**Record extracts:**
▽
/-- Jobs, update schedules, integrity and counters, continued. -/
def objsJob3 : List ObjRow := [
  ⟨0x9170, 1, 0x07, 1, 4, 1, false, false, 8⟩,
  ⟨0x9170, 1, 0x08, 1, 4, 1, false, false, 8⟩,
  ⟨0x9170, 1, 0x09, 1, 4, 1, false, false, 8⟩,
  ⟨0x9170, 1, 0x0A, 1, 4, 1, false, false, 8⟩,
  ⟨0x9170, 1, 0x0B, 1, 4, 1, false, false, 8⟩,
  ⟨0x9180, 1, 0x01, 1, 3, 5, false, false, 4⟩,
  ⟨0x9180, 1, 0x02, 1, 1, 5, false, false, 1⟩,
  ⟨0x9180, 1, 0x03, 1, 1, 5, false, false, 1⟩,
  ⟨0x9180, 1, 0x04, 1, 4, 1, false, false, 8⟩,
  ⟨0x9180, 1, 0x05, 1, 12, 1, false, false, 65535⟩,
  ⟨0x9190, 1, 0x01, 1, 4, 2, false, false, 8⟩,
  ⟨0x9190, 1, 0x02, 1, 4, 1, false, false, 8⟩,
  ⟨0x9190, 1, 0x03, 1, 4, 1, false, false, 8⟩]

/-- The life record (R287, R345, R372). -/
def objsLife0 : List ObjRow := [
  ⟨0xA100, 1, 0x01, 1, 2, 1, true, false, 2⟩,
  ⟨0xA100, 1, 0x02, 1, 3, 1, true, false, 4⟩,
  ⟨0xA100, 1, 0x03, 1, 4, 1, true, false, 8⟩,
  ⟨0xA100, 1, 0x04, 1, 4, 1, false, false, 8⟩,
  ⟨0xA101, 1, 0x00, 1, 12, 1, true, false, 16384⟩,
  ⟨0xA110, 1, 0x01, 1, 4, 1, true, false, 8⟩,
  ⟨0xA110, 1, 0x02, 1, 3, 1, true, false, 4⟩,
  ⟨0xA110, 1, 0x03, 1, 4, 1, true, false, 8⟩,
  ⟨0xA110, 1, 0x04, 1, 3, 1, true, false, 4⟩,
  ⟨0xA110, 1, 0x05, 1, 3, 1, true, false, 4⟩,
  ⟨0xA110, 1, 0x06, 1, 3, 1, true, false, 4⟩,
  ⟨0xA111, 1, 0x01, 16, 3, 1, true, false, 4⟩,
  ⟨0xA112, 1, 0x01, 18, 3, 1, true, false, 4⟩,
  ⟨0xA120, 1, 0x01, 1, 1, 1, false, false, 1⟩,
  ⟨0xA120, 1, 0x02, 1, 1, 1, false, false, 1⟩,
  ⟨0xA120, 1, 0x03, 1, 1, 1, false, false, 1⟩,
  ⟨0xA120, 1, 0x04, 1, 14, 1, false, false, 2⟩,
  ⟨0xA120, 1, 0x05, 1, 3, 1, false, false, 4⟩,
  ⟨0xA120, 1, 0x06, 1, 3, 1, true, false, 4⟩,
  ⟨0xA120, 1, 0x07, 1, 3, 1, true, false, 4⟩,
  ⟨0xA120, 1, 0x08, 1, 1, 2, false, false, 1⟩,
  ⟨0xA120, 1, 0x09, 1, 4, 1, false, false, 8⟩,
  ⟨0xA120, 1, 0x0A, 1, 4, 1, false, false, 8⟩,
  ⟨0xA120, 1, 0x0B, 1, 3, 1, true, false, 4⟩,
  ⟨0xA120, 1, 0x0C, 1, 4, 1, false, false, 8⟩,
  ⟨0xA121, 1, 0x00, 1, 12, 1, true, false, 4096⟩,
  ⟨0xA122, 1, 0x00, 1, 12, 1, true, false, 4096⟩]

/-- Protection and debug (R474). -/
def objsProt0 : List ObjRow := [
  ⟨0xB000, 1, 0x01, 1, 12, 1, false, false, 256⟩,
  ⟨0xB000, 1, 0x02, 1, 2, 1, false, false, 2⟩,
  ⟨0xB000, 1, 0x03, 1, 1, 1, false, false, 1⟩,
  ⟨0xB000, 1, 0x04, 1, 1, 1, false, false, 1⟩,
  ⟨0xB000, 1, 0x05, 1, 1, 1, false, false, 1⟩,
  ⟨0xB000, 1, 0x06, 1, 3, 1, false, false, 4⟩,
  ⟨0xB000, 1, 0x07, 1, 1, 1, false, false, 1⟩,
  ⟨0xB010, 1, 0x01, 1, 1, 2, false, false, 1⟩,
  ⟨0xB010, 1, 0x02, 1, 1, 1, false, false, 1⟩,
  ⟨0xB010, 1, 0x03, 1, 14, 1, false, false, 2⟩,
  ⟨0xB010, 1, 0x04, 1, 12, 2, false, false, 65535⟩,
  ⟨0xB020, 1, 0x01, 1, 12, 1, false, false, 32⟩,
  ⟨0xB020, 1, 0x02, 1, 12, 1, true, false, 8192⟩,
  ⟨0xB020, 1, 0x03, 1, 12, 2, false, false, 32⟩,
  ⟨0xB020, 1, 0x04, 1, 12, 1, false, false, 624⟩,
  ⟨0xB030, 1, 0x01, 1, 12, 1, false, false, 16⟩,
  ⟨0xB030, 1, 0x02, 1, 12, 2, false, false, 128⟩,
  ⟨0xB040, 1, 0x01, 1, 4, 1, false, false, 8⟩,
  ⟨0xB040, 1, 0x02, 1, 4, 1, false, false, 8⟩,
  ⟨0xB040, 1, 0x03, 1, 4, 1, false, false, 8⟩,
  ⟨0xC000, 1, 0x01, 1, 1, 2, false, false, 1⟩,
  ⟨0xC000, 1, 0x02, 1, 12, 1, false, false, 32⟩,
  ⟨0xC000, 1, 0x03, 1, 12, 2, false, false, 72⟩,
  ⟨0xC000, 1, 0x04, 1, 1, 1, false, false, 1⟩,
  ⟨0xC000, 1, 0x05, 1, 1, 2, false, false, 1⟩,
  ⟨0xC010, 1, 0x00, 1, 12, 2, false, false, 4064⟩,
  ⟨0xC010, 1, 0x01, 1, 12, 1, false, false, 65535⟩,
  ⟨0xC020, 1, 0x01, 1, 1, 1, false, false, 1⟩,
  ⟨0xC020, 1, 0x02, 1, 4, 1, false, false, 8⟩,
  ⟨0xC020, 1, 0x03, 1, 4, 1, false, false, 8⟩]

/-- Protection and debug, continued. -/
def objsProt1 : List ObjRow := [
  ⟨0xC020, 1, 0x04, 1, 1, 1, false, false, 1⟩,
  ⟨0xC030, 1, 0x01, 1, 1, 3, false, false, 1⟩]

/-- Per-zone and per-tile arrays. -/
def objsArr0 : List ObjRow := [
  ⟨0xD000, 48, 0x01, 1, 4, 1, false, false, 8⟩,
  ⟨0xD000, 48, 0x02, 1, 4, 1, false, false, 8⟩,
  ⟨0xD000, 48, 0x03, 1, 4, 1, true, false, 8⟩,
  ⟨0xD000, 48, 0x04, 1, 1, 1, false, false, 1⟩,
  ⟨0xD000, 48, 0x05, 1, 1, 1, false, false, 1⟩,
  ⟨0xD0FF, 1, 0x00, 1, 12, 1, false, false, 1440⟩,
  ⟨0xD100, 1440, 0x01, 1, 2, 1, false, false, 2⟩,
  ⟨0xD100, 1440, 0x02, 4, 4, 1, false, false, 8⟩,
  ⟨0xD100, 1440, 0x06, 1, 4, 1, false, false, 8⟩,
  ⟨0xD100, 1440, 0x07, 1, 4, 1, false, false, 8⟩,
  ⟨0xD100, 1440, 0x08, 1, 4, 1, false, false, 8⟩,
  ⟨0xD100, 1440, 0x09, 1, 4, 1, false, false, 8⟩,
  ⟨0xD100, 1440, 0x0A, 1, 1, 1, false, false, 1⟩,
  ⟨0xD100, 1440, 0x0B, 1, 2, 1, false, false, 2⟩,
  ⟨0xD100, 1440, 0x10, 16, 3, 1, false, false, 4⟩,
  ⟨0xE000, 1440, 0x01, 10, 4, 1, false, false, 8⟩,
  ⟨0xE000, 1440, 0x11, 4, 4, 1, false, false, 8⟩,
  ⟨0xE000, 1440, 0x21, 4, 4, 1, false, false, 8⟩,
  ⟨0xE000, 1440, 0x31, 6, 4, 1, false, false, 8⟩,
  ⟨0xE000, 1440, 0x41, 13, 4, 1, false, false, 8⟩,
  ⟨0xE000, 1440, 0x61, 5, 4, 1, false, false, 8⟩,
  ⟨0xE000, 1440, 0x71, 3, 4, 1, false, false, 8⟩]

/-- Every object, rising by index and sub-index (R445). -/
def objTable : List ObjRow :=
  objsLo0 ++ objsLo1 ++ objsLo2 ++ objsLo3 ++ objsClk0 ++ objsClk1 ++ objsClk2 ++ objsMem0
    ++ objsMem1 ++ objsJob0 ++ objsJob1 ++ objsJob2 ++ objsJob3 ++ objsLife0 ++ objsProt0 ++ objsProt1 ++ objsArr0

/-- The row covers an index; for a tile array only while the grid has the tile (R449, R450). -/
def ObjRow.covers (r : ObjRow) (tiles i : Nat) : Bool :=
  decide (r.index ≤ i) && decide (i < r.index + (if r.units = 1440 then tiles else r.units))

/-- The row of an object with its unit, or the status of one that does not exist (R442). -/
def findObj (tiles i sub : Nat) : Nat × Option (ObjRow × Nat) :=
  match objTable.filter (fun r => r.covers tiles i) with
  | [] => (0x0101, none)
  | rs =>
    match rs.find? (fun r => decide (r.sub ≤ sub) && decide (sub < r.sub + r.subs)) with
    | some r => (0, some (r, i - r.index))
    | none => (0x0102, none)

def State.findObj (s : State) (i sub : Nat) : Nat × Option (ObjRow × Nat) :=
  Sys2Proof.Machine.findObj (48 * s.grid.logicalRows) i sub

/-- The class of a write (R437, R456): an object that does not exist is classed by its index. -/
def classOf (i sub : Nat) (known : Bool) : Nat :=
  let named := fun (subs : List Nat) => ! known || subs.contains sub
  if (0x7100 ≤ i ∧ i < 0x7108) ∨ (0x8000 ≤ i ∧ i < 0x9000) ∨ (0x6300 ≤ i ∧ i < 0x6308) ∨ i = 0x9180 then clsJobs
  else if i = 0x0122 then (if named [1, 2] then clsFirmware else clsConfig)
  else if i = 0xB010 then (if named [1, 4] then clsFirmware else clsConfig)
  else if i = 0xB020 then (if named [3] then clsProtect else clsConfig)
  else if i = 0xB030 then (if named [2] then clsProtect else clsConfig)
  else if i = 0xC000 then (if named [1, 3, 5] then clsProtect else clsConfig)
  else if i = 0xC010 then (if named [0] then clsDebug else clsConfig)
  else if i = 0xC020 then (if named [3] then clsDebug else clsConfig)
  else if i = 0xC030 then (if named [1] then clsDebug else clsConfig)
  else clsConfig

/-- The directory entry of a sub-index of a row (R445). -/
def ObjRow.entry (r : ObjRow) (sub : Nat) : List Byte :=
  leOfNat 2 r.index ++ [BitVec.ofNat 8 sub, BitVec.ofNat 8 r.type, BitVec.ofNat 8 r.access,
    BitVec.ofNat 8 ((if r.kept then 1 else 0) + (if r.fence then 2 else 0) + (if 1 < r.units then 4 else 0))] ++ leOfNat 2 r.max

/-- OBJECT_DIRECTORY (R445): the group objects, an array over their sub-indices as well, stand once. -/
def objDirectory : List Byte :=
  objTable.flatMap (fun r => if r.subs = 256 then r.entry r.sub else (upTo r.subs).flatMap (fun k => r.entry (r.sub + k)))

end Sys2Proof.Machine
end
△
Would you report every line of the entries above containing the word "clsFirmware"?

**Finished task:**
  else if i = 0x0122 then (if named [1, 2] then clsFirmware else clsConfig)
  else if i = 0xB010 then (if named [1, 4] then clsFirmware else clsConfig)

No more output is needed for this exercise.